*EXERCISE AIM*:
From the entries below, copy every line that holds the word "seasonOver".

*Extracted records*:

/-- `rctmo` runs out: what still runs stops at its next instruction (R389). -/
def execReconvergenceTimeout (grid team : Nat) (s : State) : Host.Outcome State Fault Refusal :=
  match (s.grid grid).bind (fun g => (lookupN g.placed team).map (fun p => (g, p))) with
  | none => .refused (.notEnabled "RECONVERGENCE_TIMEOUT")
  | some (g, p) =>
    match p.stopping with
    | none => .refused (.notEnabled "RECONVERGENCE_TIMEOUT")
    | some t =>
      if !s.teamStopped p && decide (t + (s.part g.part).rctmo.toNat ≤ s.clock) then
        .next (s.modGrid grid (fun g => { g with placed := modN g.placed team (fun p =>
          { p with forced := true, draining := some s.clock }) }))
      else .refused (.notEnabled "RECONVERGENCE_TIMEOUT")

/-! ### The save of a team (R304, R328, R389) -/

/-- The agents of a placed team. -/
def State.teamAgents (s : State) (p : Placed) : List Agent :=
  p.places.zipIdx.flatMap (fun x =>
    let c := p.core + x.2
    (((s.core c).wg x.1).bind (·.lead)).toList.map (fun _ => ({ core := c, who := .lead x.1 } : Agent))
    ++ ((s.core c).threadsOf x.1).map (fun t => ({ core := c, who := .thread t.1 } : Agent)))

/-- The cores of a placed team. -/
def Placed.cores (p : Placed) : List Nat := p.places.zipIdx.map (fun x => p.core + x.2)

/-- A chunk of a command has begun to land and is not whole. -/
def CopyCmd.begun (c : CopyCmd) (chunk : Nat) : Bool :=
  !c.landed.contains chunk && (c.rest chunk).length != (c.chunk chunk).length

/-- Chunks of the commands that a property picks land whole. -/
def State.landAll (s : State) (core : Nat) (cmds : List CopyCmd) (which : CopyCmd → Nat → Bool) : State :=
  cmds.foldl (fun s c => (List.range c.chunks).foldl (fun s i =>
    match (s.core core).findCopy c.id with
    | some x => if which x i then s.landChunk core x i else s
    | none => s) s) s

/-- The commands of some agents whose chunks have all landed are complete (R299, R304). -/
def State.endLanded (s : State) (core : Nat) (as : List Agent) : State :=
  ((s.core core).copies.filter (fun x => as.contains x.agent && x.accepted && x.landed.length == x.chunks)).foldl (fun s x =>
    (s.modCore core (fun k => k.dropCopy x.id)).countOut x.agent .cp) s

/-- The copies of a team that are not done are suspended at a chunk boundary: a chunk that has begun lands whole (R304). -/
def State.suspendCopies (s : State) (p : Placed) : State :=
  let as := s.teamAgents p
  p.cores.foldl (fun s c =>
    ((s.landAll c ((s.core c).copies.filter (fun x => as.contains x.agent)) CopyCmd.begun).endLanded c as).modCore c (fun k =>
      { k with copies := k.copies.map (fun x => if as.contains x.agent then { x with suspended := true } else x) })) s

def State.copiesRun (s : State) (p : Placed) : Bool :=
  let as := s.teamAgents p
  p.cores.any (fun c => (s.core c).copies.any (fun x => as.contains x.agent && x.accepted && !x.suspended))

/-- The copy drain of a stopped team: it begins, and ends 8 µs later at the most (R304; DEDUCED, log 33). -/
def execCopySuspend (grid team : Nat) (s : State) : Host.Outcome State Fault Refusal :=
  match (s.grid grid).bind (fun g => lookupN g.placed team) with
  | none => .refused (.notEnabled "COPY_SUSPEND")
  | some p =>
    if p.stopping.isNone || !s.teamStopped p || !s.copiesRun p then .refused (.notEnabled "COPY_SUSPEND")
    else
      match p.draining with
      | none => .next (s.modGrid grid (fun g => { g with placed := modN g.placed team (fun p =>
          { p with draining := some s.clock }) }))
      | some t =>
        if t + Config.copyDrainClocks ≤ s.clock then .next (s.suspendCopies p) else .refused (.notEnabled "COPY_SUSPEND")

/-- Names of stores: a team's own to a skein's, and back. -/
abbrev StoreNames := Nat → Nat → Nat × Nat

def Placed.toSkein (p : Placed) : StoreNames := fun c w =>
  if p.core ≤ c ∧ c < p.core + p.places.length then (100000 + (c - p.core), 0) else (c, w)
def Placed.fromSkein (p : Placed) : StoreNames := fun c w =>
  if 100000 ≤ c then (p.core + (c - 100000), p.places.getD (c - 100000) 0) else (c, w)

def Place.rename (f : StoreNames) : Place → Place
  | .store c w off => let (d, v) := f c w; .store d v off
  | x => x

def ObjRef.rename (f : StoreNames) : ObjRef → ObjRef
  | .store c w off => let (d, v) := f c w; .store d v off
  | x => x

/-- A wait under other names of stores and another count of clocks. -/
def Wait.rename (f : StoreNames) (t : Nat → Nat) : Wait → Wait
  | .barrier o k l p sc => .barrier (o.rename f) k (l.map t) p sc
  | .push v l p => .push v (l.map t) p
  | .pop b d l p => .pop b d (l.map t) p
  | .circle h ph l d p => .circle h ph (l.map t) d p
  | w => w

/-- A context under other names; `t` moves a clock to come, `u` a clock gone by. A restored PC needs no bit of a target mask
(R54). -/
def Ctx.rename (f : StoreNames) (t u : Nat → Nat) (c : Ctx) : Ctx :=
  { c with wait := c.wait.rename f t, waitFrom := u c.waitFrom, opBuf := none, byBranch := false,
           marks := c.marks.map (fun m => { m with spans := m.spans.map (fun x => (x.1.rename f, x.2)) }) }

def Thread.rename (f : StoreNames) (t u : Nat → Nat) (wg : Nat) (h : Thread) : Thread :=
  { h with ctx := h.ctx.rename f t u, wg := wg, readyFor := 0, heldFrom := h.heldFrom.map u }

def Wg.rename (f : StoreNames) (t u : Nat → Nat) (w : Wg) : Wg :=
  { w with lead := w.lead.map (fun l => { l with ctx := l.ctx.rename f t u }),
           cvs := w.cvs.map (fun r => (r.1, { r.2 with snap := r.2.snap.map (fun x => { x with since := u x.since }) })) }

def CopyCmd.rename (f : StoreNames) (c : CopyCmd) : CopyCmd :=
  { c with src := c.src.map (·.rename f), dsts := c.dsts.map (·.rename f), bars := c.bars.map (·.rename f),
           undefs := c.undefs.map (fun x => (x.1.rename f, x.2)) }

def MxKind.rename (f : StoreNames) : MxKind → MxKind
  | .drain m x rows s o => .drain m x (rows.map (·.rename f)) s o
  | k => k

/-- A pending request is withdrawn, to be posted again (R389): its record's resume PC stands, its number is kept. -/
def Core.withdraw (k : Core) (a : Agent) (c : Ctx) : Ctx :=
  match k.mail.find? (fun m => m.2.agent == a), c.wait with
  | some m, .reply r =>
    { c with wait := .posting { r with resume := m.2.record.getD 6 0, at_ := some (m.2.record.getD 0 0),
                                       seq := some ((m.2.record.getD 1 0).extractLsb' 48 16) } }
  | _, _ => c

def Core.dropMail (k : Core) (as : List Agent) : Core := { k with mail := k.mail.filter (fun m => !as.contains m.2.agent) }

/-- The workgroup places of placed teams, each with its core. -/
def placesOf (ps : List Placed) : List (Nat × Nat) := ps.flatMap (fun p => p.places.zipIdx.map (fun x => (p.core + x.2, x.1)))

/-- The operations of a grid on some places, in issue order, each with its core. -/
def State.opsOn (s : State) (gid : Nat) (at_ : List (Nat × Nat)) : List (Nat × MxOp) :=
  at_.flatMap (fun x => ((s.core x.1).mxOps.filter (fun o => o.grid == gid && o.wg == x.2)).map (x.1, ·))

/-- An ordered drain waits at its word. -/
def MxOp.waits (o : MxOp) : Bool :=
  match o.state with
  | .atWord _ => true
  | _ => false

/-- An ordered drain that waits at its word keeps a later operation from a tile whose content it has not put aside (R326). -/
def MxOp.blocks (x o : MxOp) : Bool := x.waits && x.held.isNone && x.tiles.any o.tiles.contains

/-- The content of its tile is put aside with an ordered drain that waits (R328). -/
def State.putAside (s : State) (core : Nat) (o : MxOp) : State :=
  match o.kind with
  | .drain _ f _ _ _ =>
    let tile := (s.core core).cstore.slab (32768 * drainTile f) 32768
    s.modCore core (fun k => k.modMx o.id (fun x => { x with held := some (x.held.getD tile) }))
  | _ => s
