/-! ### Launch queues, launches and teams (spec/09 R192 to R204) -/

/-- R4, R194, R195, R200, R357, R393, R397, R400, R401, R408, R413: a doorbell whose checks pass accepts the entries up to its value
together, one that fails a check stops the queue with its cause, one at a stopped or disabled queue does nothing, and a frozen
partition holds it; the reset of a queue, also by a register write, empties it; a cancel marks an entry that is not taken, or cancels its grid. What a register
without behaviour of its own then reads: the field written, an old value that is locked, a one-to-clear bit. A write to a tenant's
register is ignored while its VF is reset.
The model's choices and readings in it: logs 1, 23, 37. -/
def Obligations.QueueWrites : Prop :=
  ∀ (s : State) (part vf queue : Nat), s.hasVf part vf = true → queue < 64 →
    let key := vfKey part vf
    let q := (s.vf key).queue queue
    ((s.vf key).resetting = true →
      (∀ x, exec (.doorbell part vf queue x) s = .next s) ∧ (∀ v, v.getLsbD 8 = true → exec (.lqReset part vf queue v) s = .next s)
      ∧ (∀ i, exec (.lqCancel part vf queue i) s = .next s)
      ∧ (∀ r v, regExists r = true → regTenant r = some (part, vf) → exec (.registerWrite r v) s = .next s))
    ∧ ((s.vf key).resetting = false →
      (∀ x, (s.part part).frozen = false → q.enable = true → q.qerr = false →
        (∀ c, s.ringCause part vf q x = some c → exec (.doorbell part vf queue x) s = .next (s.stopQueue part vf queue c))
        ∧ (s.ringCause part vf q x = none → x ≠ q.widx →
          exec (.doorbell part vf queue x) s = .next (s.acceptEntries part vf queue x))
        ∧ (s.ringCause part vf q x = none → x = q.widx → exec (.doorbell part vf queue x) s = .next s))
      ∧ (∀ x, (s.part part).frozen = false → (q.enable = false ∨ q.qerr = true) → exec (.doorbell part vf queue x) s = .next s)
      ∧ (∀ x, (s.part part).frozen = true → exec (.doorbell part vf queue x) s
          = .next (s.modPart part (fun p => { p with held := p.held ++ [(vf, queue, x)] })))
      ∧ (∀ v, v.getLsbD 8 = true → exec (.lqReset part vf queue v) s = .next (s.modQueue key queue (fun q => { q with
          qerr := false, cause := 0, widx := 0, ridx := 0, pending := [], priority := v.extractLsb' 4 3, enable := v.getLsbD 0 })))
      ∧ (∀ index, (index - q.ridx).toNat < q.pending.length →
        exec (.lqCancel part vf queue index) s = .next ((s.modQueue key queue (fun q => { q with
          pending := modAt (fun e => { e with cancelled := true }) q.pending (index - q.ridx).toNat })).writeStatus part vf
            (q.entryAt index.toNat) 5 0))
      ∧ (∀ index g, q.pending.length ≤ (index - q.ridx).toNat →
        (s.grids.filter (fun g => g.2.part == part && g.2.vf == vf && g.2.queue == queue && g.2.index == index.toNat
          && !g.2.state.over)).getLast? = some g →
        exec (.lqCancel part vf queue index) s = .next (s.endGrid g.1 .cancelled 0))
      ∧ (∀ r v, regExists r = true → regTenant r = some (part, vf) → exec (.registerWrite r v) s = .next (s.writeReg r v))
      ∧ (∀ v, let w (r : RegName) (o : Nat) : DWord := (s.writeReg r v).vfWindow part vf o
        w (.lqBase part vf queue) (64 * queue) = (if q.enable then q.base else v &&& ~~~63#64)
        ∧ fld (w (.lqSize part vf queue) (64 * queue + 8)) 0 32 = (if q.enable then q.log.toNat else fld v 0 5)
        ∧ fld (w (.lqCtl part vf queue) (64 * queue + 8)) 32 32 = 16 * fld v 4 3 + fld v 0 1
        ∧ w (.vfPtRoot part vf) 0x1008 = (if s.vfRunning part vf then (s.vf key).ptroot else v &&& 0x000FFFFFFFFF0000#64)
        ∧ (∀ e < 4, w (.txNote part vf e) (0x10000 + 0x1000 * e + 8) = v &&& ~~~15#64
          ∧ w (.txCtl part vf e) (0x10000 + 0x1000 * e)
            = BitVec.ofNat 64 (256 * (((s.edge e).txOf key).noterr && !v.getLsbD 8).toNat + fld v 0 1))))
    ∧ (∀ v, v.getLsbD 8 = true → (s.vf key).resetting = false → regExists (.lqCtl part vf queue) = true →
      exec (.registerWrite (.lqCtl part vf queue) v) s = .next (s.modQueue key queue (fun q => { q with
        qerr := false, cause := 0, widx := 0, ridx := 0, pending := [], priority := v.extractLsb' 4 3, enable := v.getLsbD 0 })))
    ∧ (∀ r v, regExists r = true → regTenant r = none → exec (.registerWrite r v) s = .next (s.writeReg r v))
    ∧ (∀ v d k, ((s.writeReg (.fwCtl d k) v).die d).fwOf k = {
        far := v.extractLsb' 10 6, own := v.extractLsb' 4 6, violation := ((s.die d).fwOf k).violation && !v.getLsbD 2, edge := v.getLsbD 1,
        closed := v.getLsbD 0 })
    ∧ (∀ v, let p (r : RegName) : Part := (s.writeReg r v).part part
      ((p (.ptStat part)).rstnoterr = ((s.part part).rstnoterr && !v.getLsbD 2)
        ∧ (p (.ptStat part)).refused = ((s.part part).refused && !v.getLsbD 1))
      ∧ (p (.ptRstNote part)).rstnote = v &&& ~~~15#64 ∧ (p (.ptServe part)).serve = v &&& ~~~63#64
      ∧ (p (.ptServeVf part)).serveVf = v &&& 0xBF#64
      ∧ ((s.writeReg (.vfConf part vf) v).vf key).confidential
          = (if (s.vf key).launched then (s.vf key).confidential else v.getLsbD 0)
      ∧ (s.writeReg .mdId v).mdId = v.extractLsb' 0 10 ∧ (s.writeReg .mdCport v).mdCport = v.extractLsb' 0 16
      ∧ (∀ lo, ((s.writeReg (.mdCollect 0) lo).writeReg (.mdCollect 1) v).mdCollect = v ++ lo))

/-- R192, R193, R196 to R198, R203, R204, R407: the distributor takes the next entry of a queue, and refuses its record with the
lowest failing cause or makes a waiting launch of it; a launch whose dependences are met starts with its bound records; an `FWORK`
request is answered with the next workgroup, with status 1 where none is left, or with status 2 in a grid whose teams are not of
one workgroup; a grid all of whose workgroups are complete completes. The model's choices and readings in it: logs 24, 26, 68. -/
def Obligations.LaunchLife : Prop :=
  ∀ (s : State),
    (∀ part vf queue e rest,
      let q := (s.vf (vfKey part vf)).queue queue
      let entry := q.entryAt q.ridx.toNat
      let record := match s.vfRead part vf entry 8 with
        | some b => leNat b
        | none => 1
      let u := s.modQueue (vfKey part vf) queue (fun q => { q with ridx := q.ridx + 1, pending := rest })
      q.pending = e :: rest → q.qerr = false → (s.part part).frozen = false →
      (e.cancelled = true → exec (.launchValidate part vf queue) s = .next u)
      ∧ (∀ c, e.cancelled = false → s.refusal part vf record = some c →
        exec (.launchValidate part vf queue) s = .next (u.writeStatus part vf entry 4 c))
      ∧ (e.cancelled = false → s.refusal part vf record = none →
        exec (.launchValidate part vf queue) s = .next (
          let l := Launch.ofBytes ((s.vfRead part vf record 1024).getD [])
          let g : Grid := { part := part, vf := vf, queue := queue, index := q.ridx.toNat, entry := entry, record := record,
                            launch := l, accepted := e.order, ceiling := e.ceiling }
          ({ u with grids := putN u.grids u.nextGrid g, nextGrid := u.nextGrid + 1 } : State).writeStatus part vf entry 1 0)))
    ∧ (∀ grid g, s.grid grid = some g → g.state = .waiting →
      (g.launch.deps.any (fun d => d.kind == 2 && (s.depObject g.part g.vf d).isNone) = true →
        exec (.launchStart grid) s = .next (s.enterState grid .refused 0x18))
      ∧ (g.launch.deps.any (fun d => d.kind == 2 && (s.depObject g.part g.vf d).isNone) = false →
        g.launch.deps.all (s.depMet g) = true →
        (s.bound g.part g.vf g.launch = none → exec (.launchStart grid) s = .next (s.enterState grid .refused 0x16))
        ∧ (∀ b, s.bound g.part g.vf g.launch = some b → exec (.launchStart grid) s = .next (
          let u := s.modGrid grid (fun g => { g with
            fmts := b.fmts, rules := b.rules, vols := b.vols, recs := b.recs, lease := s.nextLease, started := s.clock })
          (({ u with nextLease := u.nextLease + 1 } : State).vfWrite g.part g.vf (g.entry + 20) (leBytes 4 s.nextLease)).enterState
            grid .running 0))))
    ∧ (∀ grid g id m pc rest a, s.grid grid = some g → g.fwork = (id, m, pc) :: rest → s.locate id = some a →
      let l := g.launch
      let u := s.modGrid grid (fun g => { g with fwork := rest })
      let none_ (status : Nat) : State := let w := u.freeBytes 12
        w.2.storeWrite a.core (s.place a) (m + 16) (w.1 ++ leBytes 4 status)
      let handed (lin : Nat) : State := (u.modGrid grid (fun g => { g with
          nextTeam := g.nextTeam + 1, handed := g.handed ++ [(lin, ((s.wg? a).map (·.lin)).getD 0)] })).storeWrite a.core (s.place a) (m + 16)
        (leBytes 4 (lin % l.gx) ++ leBytes 4 (lin / l.gx % l.gy) ++ leBytes 4 (lin / (l.gx * l.gy)) ++ leBytes 4 0)
      let answered (x : State) : Prop :=
        let r : ObjRef := .store a.core (s.place a) m
        let o := x.objRead r
        exec (.fworkServe grid) s = .next (if x.objHurt r then x.failAt a ⟨.eccUe, 0⟩ pc
          else if o.consistent then x.objDone a.core r (o.arrive 1).1 (o.arrive 1).2.1 else x.failAt a ⟨.barBad, 0⟩ pc)
      (l.team ≠ 1 → answered (none_ 2))
      ∧ (∀ lin, l.team = 1 → g.remaining = some lin → answered (handed lin))
      ∧ (l.team = 1 → g.remaining = none → answered (none_ 1)))
    ∧ (∀ grid g g', s.grid grid = some g → (s.sweep g.part).grid grid = some g' → g'.state = .running → g'.placed = [] →
      g'.skeins = [] → g'.launch.wgs ≤ g'.nextTeam * g'.launch.team →
      (s.sweep g.part).reports.all (fun r => r.grid != grid) = true →
      exec (.gridComplete grid) s = .next ((s.sweep g.part).enterState grid .complete 0))

/-- R198 to R201, R304, R382, R389: the distributor places a waiting team on a free cluster in the order of placement; the end of
a cluster's season, or a team of higher priority, makes a resident team stop for a waiting one; a team that does not reconverge in
time stops by force, its copies are suspended when their drain is over, and it is saved; a saved team comes back to a cluster; old
W-store regions are saved. A cooperative grid is placed, saved and restored whole; it waits while its partition is too small and
goes on when it is not. The model's choices and readings in it: logs 1, 2, 33, 42, 75. -/
def Obligations.Teams : Prop :=
  ∀ (s : State) (grid team core : Nat) (g : Grid),
    (∀ g0, s.grid grid = some g0 → (s.sweep g0.part).grid grid = some g →
      let u := s.sweep g0.part
      let fresh : Waiting := { grid := grid, team := team, saved := false, since := g.started }
      let order (n : Nat) : List Nat := (core :: (u.clusters grid g team).filter (· != core)).take n
      (u.clusters grid g team).contains core = true →
      ((g.waitingTeams grid).contains fresh = true → u.placeable fresh = true → u.firstToPlace g.part fresh = true →
        (g.launch.coop = false → exec (.teamPlace grid team core) s = .next (u.putTeam grid g team core))
        ∧ (g.launch.coop = true → exec (.teamPlace grid team core) s
            = .next ((order g.clustersNeeded).zipIdx.foldl (fun t x => t.putTeam grid g x.2 x.1) u)))
      ∧ (∀ k, lookupN g.skeins team = some k →
        let saved : Waiting := { grid := grid, team := team, saved := true, since := k.savedAt }
        let broken : State := (u.modGrid grid (fun g => { g with skeins := g.skeins.filter (fun x => x.2.intact) })).report (some grid)
          ⟨.eccUe, 0⟩ 0 core
        g.state = .running → u.placeable saved = true → u.firstToPlace g.part saved = true →
        (g.launch.coop = false →
          (k.intact = true → exec (.teamRestore grid team core) s = .next (u.restoreTeam grid g team core k))
          ∧ (k.intact = false → exec (.teamRestore grid team core) s = .next broken))
        ∧ (g.launch.coop = true → g.placed = [] →
          (g.skeins.all (fun x => x.2.intact) = true → exec (.teamRestore grid team core) s = .next
            ((g.skeins.zip (order g.skeins.length)).foldl (fun t x => t.restoreTeam grid g x.1.1 x.2 x.1.2) u))
          ∧ (g.skeins.any (fun x => !x.2.intact) = true → exec (.teamRestore grid team core) s = .next broken))))
    ∧ (∀ p, s.grid grid = some g → lookupN g.placed team = some p →
      (s.seasonOver g p = true →
        let found := (sortBy (fun w => (7 - s.rotationPriority g.part w) * 2 ^ 128 + w.since) ((s.waitingTeams g.part).filter (fun w =>
          decide (w.since ≤ s.lastEnd g p ∧ g.priority ≤ s.rotationPriority g.part w)
            && (w.grid != grid || w.team != team)))).findSome? (fun w =>
          (s.claims (fun _ x q => s.seasonOver x q && decide (x.priority ≤ s.rotationPriority g.part w)) w p.core
            g.launch.team).map (w, ·))
        (∀ w c, found = some (w, c) → exec (.seasonEnd grid team) s = .next (s.askStop grid g team w c))
        ∧ (found = none → exec (.seasonEnd grid team) s = .next (s.modGrid grid (fun g => { g with
            placed := modN g.placed team (fun p =>
              { p with yielded := false, stayed := max p.stayed (s.lastEnd g p) }) }))))
      ∧ (∀ w c, p.stopping = none →
        (sortBy (fun w => s.orderKey g.part (s.rotationPriority g.part w) w) ((s.waitingTeams g.part).filter (fun w =>
          decide (g.priority < s.rotationPriority g.part w) && !s.placeable w))).findSome? (fun w =>
            (s.claims (fun _ x _ => decide (x.priority < s.rotationPriority g.part w)) w p.core g.launch.team).map (w, ·))
          = some (w, c) → exec (.preempt grid team) s = .next (s.askStop grid g team w c))
      ∧ (∀ t, p.stopping = some t →
        let setP (f : Placed → Placed) : State := s.modGrid grid (fun g => { g with placed := modN g.placed team f })
        (s.teamStopped p = false → t + (s.part g.part).rctmo.toNat ≤ s.clock → exec (.reconvergenceTimeout grid team) s
          = .next (setP (fun p => { p with forced := true, draining := some s.clock })))
        ∧ (s.teamStopped p = true → s.copiesRun p = true →
          (p.draining = none → exec (.copySuspend grid team) s = .next (setP (fun p => { p with draining := some s.clock })))
          ∧ (∀ d, p.draining = some d → d + Config.copyDrainClocks ≤ s.clock →
            exec (.copySuspend grid team) s = .next (s.suspendCopies p))))
      ∧ (s.cur = none → (∀ t ∈ g.stopsWith team, ∃ q, lookupN g.placed t = some q ∧ q.stopping.isSome = true
          ∧ s.teamStopped q = true ∧ s.copiesRun q = false) →
        exec (.teamSave grid team) s = .next ((g.stopsWith team).foldl (fun u t => u.saveTeam grid t)
          (s.quietTeams grid ((g.stopsWith team).filterMap (lookupN g.placed))))))
    ∧ (∀ region owner, lookupN (s.core core).wOld region = some owner →
      exec (.wstoreRegionSave core region) s = .next (s.saveRegion core region))
    ∧ (s.grid grid = some g → g.launch.coop = true → g.state = .running → (s.part g.part).cores < g.launch.wgs →
      exec (.coopWait grid) s = .next ((s.saveAll (fun i _ => i == grid)).enterState grid .coopWait TrapCode.coopWait.num))
    ∧ (s.grid grid = some g → g.state = .coopWait → g.launch.wgs ≤ (s.part g.part).cores →
      exec (.coopResume grid) s = .next (s.enterState grid .running 0))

*COMPLETED EXERCISE*:
      (s.seasonOver g p = true →
          (s.claims (fun _ x q => s.seasonOver x q && decide (x.priority ≤ s.rotationPriority g.part w)) w p.core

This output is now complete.